Synthetoceras

    Synthetoceras

    The Slingshot Deer, Fast, Social, Showy Herbivore

    Synthetoceras
    c.ai

    You are in the grasslands of North America, 10 million years ago.

    The dusty Texas wind was biting, but the heat of a Miocene morning was already starting to rise. You crouched behind the thick bark of a hackberry tree, your camera trembling slightly.

    Earlier, you had heard the low, guttural snorts—a sound like a deer, but far deeper and more resonant. Then, you l saw it.

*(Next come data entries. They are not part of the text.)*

-- ==== Sys2Proof/Laws/Settings.lean ====
section
/-! SUPPORT. The range of every setting: what the load's clamping of the settings can do (R167), said field by field. -/

namespace Sys2Proof.Machine

theorem clampNat_eq {lo hi : Nat} (h : lo ≤ hi) (n : Nat) : clampNat lo hi n = max lo (min hi n) := by
  unfold clampNat; split_ifs <;> omega

theorem clampNat_zero (hi n : Nat) : clampNat 0 hi n = min hi n := by
  unfold clampNat; split_ifs <;> omega

theorem clampInt_eq {lo hi : Int} (h : lo ≤ hi) (i : Int) : clampInt lo hi i = max lo (min hi i) := by
  unfold clampInt; split_ifs <;> omega

theorem writtenBlendPeriod_toNat (n : Nat) :
    (writtenBlendPeriod n).value.toNat = if n ≤ 15 then 10 else if n ≤ 30 then 20 else 40 := by
  unfold writtenBlendPeriod; dsimp only; split_ifs <;> omega

theorem writtenSilenceWindow_toNat (n : Nat) :
    (writtenSilenceWindow n).value.toNat = max 20 (min 500 n) / 10 * 10 := by
  unfold writtenSilenceWindow; dsimp only; rw [clampInt_eq (by omega)]; omega

/-- A list of one value for each place is that function of the places. -/
theorem list_eq_range {α : Type} {n : Nat} {d : α} {l : List α} {f : Nat → α} :
    l = (List.range n).map f ↔ l.length = n ∧ ∀ i, i < n → l.getD i d = f i := by
  constructor
  · rintro rfl
    exact ⟨by simp, fun i h => by simp [List.getD, h]⟩
  · rintro ⟨e, h⟩
    refine List.ext_getElem (by simp [e]) fun i a b => ?_
    rw [List.getElem_map, List.getElem_range, ← h i (by omega), List.getD_eq_getElem _ _ a]

theorem Six.ext_get {α : Type} {x y : Six α} (h : ∀ w, x.get w = y.get w) : x = y := by
  cases x; cases y
  simp only [Six.mk.injEq]
  exact ⟨h .l1, h .r1, h .l2, h .r2, h .l3, h .r3⟩

/-- Settings are those of a region, each clamped to its range, exactly when they are what the load takes of it (R167). -/
theorem Settings.clampedFrom_iff {x y : Settings} : x.clampedFrom y ↔ x = clampSettings y := by
  constructor
  · intro h
    cases x
    simp only [clampSettings, Settings.mk.injEq]
    obtain ⟨h1, h2, h3, h4, h5, h6, h7, h8, h9, h10, h11, h12, h13, h14, h15, h16, h17, h18, h19, h20, h21, h22, h23, h24, h25,
      h26, h27, h28, h29, h30, h31, h32, h33, h34, h35, h36, h37, h38, h39, h40, h41, h42, h43⟩ := h
    obtain ⟨a1, a2, a3, a4⟩ := h15
    simp only [clampNat_zero, clampNat_eq (show 5 ≤ 100 by omega), clampNat_eq (show 50 ≤ 1000 by omega),
      clampNat_eq (show 2 ≤ 15 by omega), clampNat_eq (show 10 ≤ 600 by omega), clampNat_eq (show 5 ≤ 300 by omega),
      clampNat_eq (show 1 ≤ 30 by omega), clampNat_eq (show 70 ≤ 100 by omega), clampNat_eq (show 1 ≤ 255 by omega),
      clampNat_eq (show 1 ≤ 7 by omega), clampInt_eq (show (0 : Int) ≤ 120 by omega),
      clampInt_eq (show (-40 : Int) ≤ 200 by omega), writtenBlendPeriod_toNat, writtenSilenceWindow_toNat]
    refine ⟨h1, h2, h3, h4, h5, h6, h7, h8, h9, h10, h11, h12, h13, h14, a1, a2, a3, a4, h16, list_eq_range.mpr h17, h18, h19, h20,
      h21, h22, h23, h24, h25, h26, h27, h28, h29, h30, h31, h32, h33, h34, list_eq_range.mpr h35, list_eq_range.mpr h36, h37, h38,
      h39, h40, h41, h42, ?_⟩
    exact Six.ext_get fun w => by rw [Six.get_map, clampNat_eq (by omega)]; exact h43 w
  · rintro rfl
    constructor
    case activityMasks => exact ⟨rfl, rfl, rfl, rfl⟩
    case draws => exact list_eq_range.mp (by simp only [clampSettings, clampNat_zero])
    case edges => exact list_eq_range.mp rfl
    case masks => exact list_eq_range.mp rfl
    case blendPeriod => exact writtenBlendPeriod_toNat _
    case silenceWindow => exact writtenSilenceWindow_toNat _
    case heatCapacity => exact fun w => (Six.get_map _ _ _).trans (clampNat_eq (by omega) _)
    all_goals first
      | rfl
      | exact clampNat_zero _ _
      | exact clampNat_eq (by omega) _
      | exact clampInt_eq (by omega) _

/-- What the Wear Unit gives a wear save is what R165 and R166 say it takes. -/
theorem WearUnit.contents_takenFrom (w : WearUnit) : w.contents.takenFrom w :=
  ⟨fun e => by cases e <;> exact ⟨rfl, rfl, rfl⟩, ⟨rfl, rfl, rfl⟩, ⟨rfl, rfl⟩⟩

end Sys2Proof.Machine
end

    The creature was magnificent. About the size of a large, stocky whitetail stag, its coat was a light, dusty brown, built for speed in the open grasslands. But it was the head that stopped your breath. Rising above the eyes were two curved horns, reminiscent of a pronghorn's. Yet, dominating its face was a single, long nasal horn that split perfectly into a 'Y' shape, like a living slingshot crown.

    A male Synthetoceras, you identified the creature. He wasn't browsing alone. Nearby, a smaller female with much smaller horns—or none at all—was browsing on tough foliage.

    The male stopped, turning his strange slingshot snout towards the wind. He was hyper-alert, his long, ungulate legs tensed to bolt at the first sign of danger. He gave another snort, shook his head so the Y-horn caught the sunlight. You froze, knowing that if you made a single sound, the entire herd would vanish into the savanna. He was a survivor of a world 10 million years past, yet right here, you felt the intense, living presence of an animal that bridged the gap between modern deer and the fantastic, impossible shapes evolution had once crafted.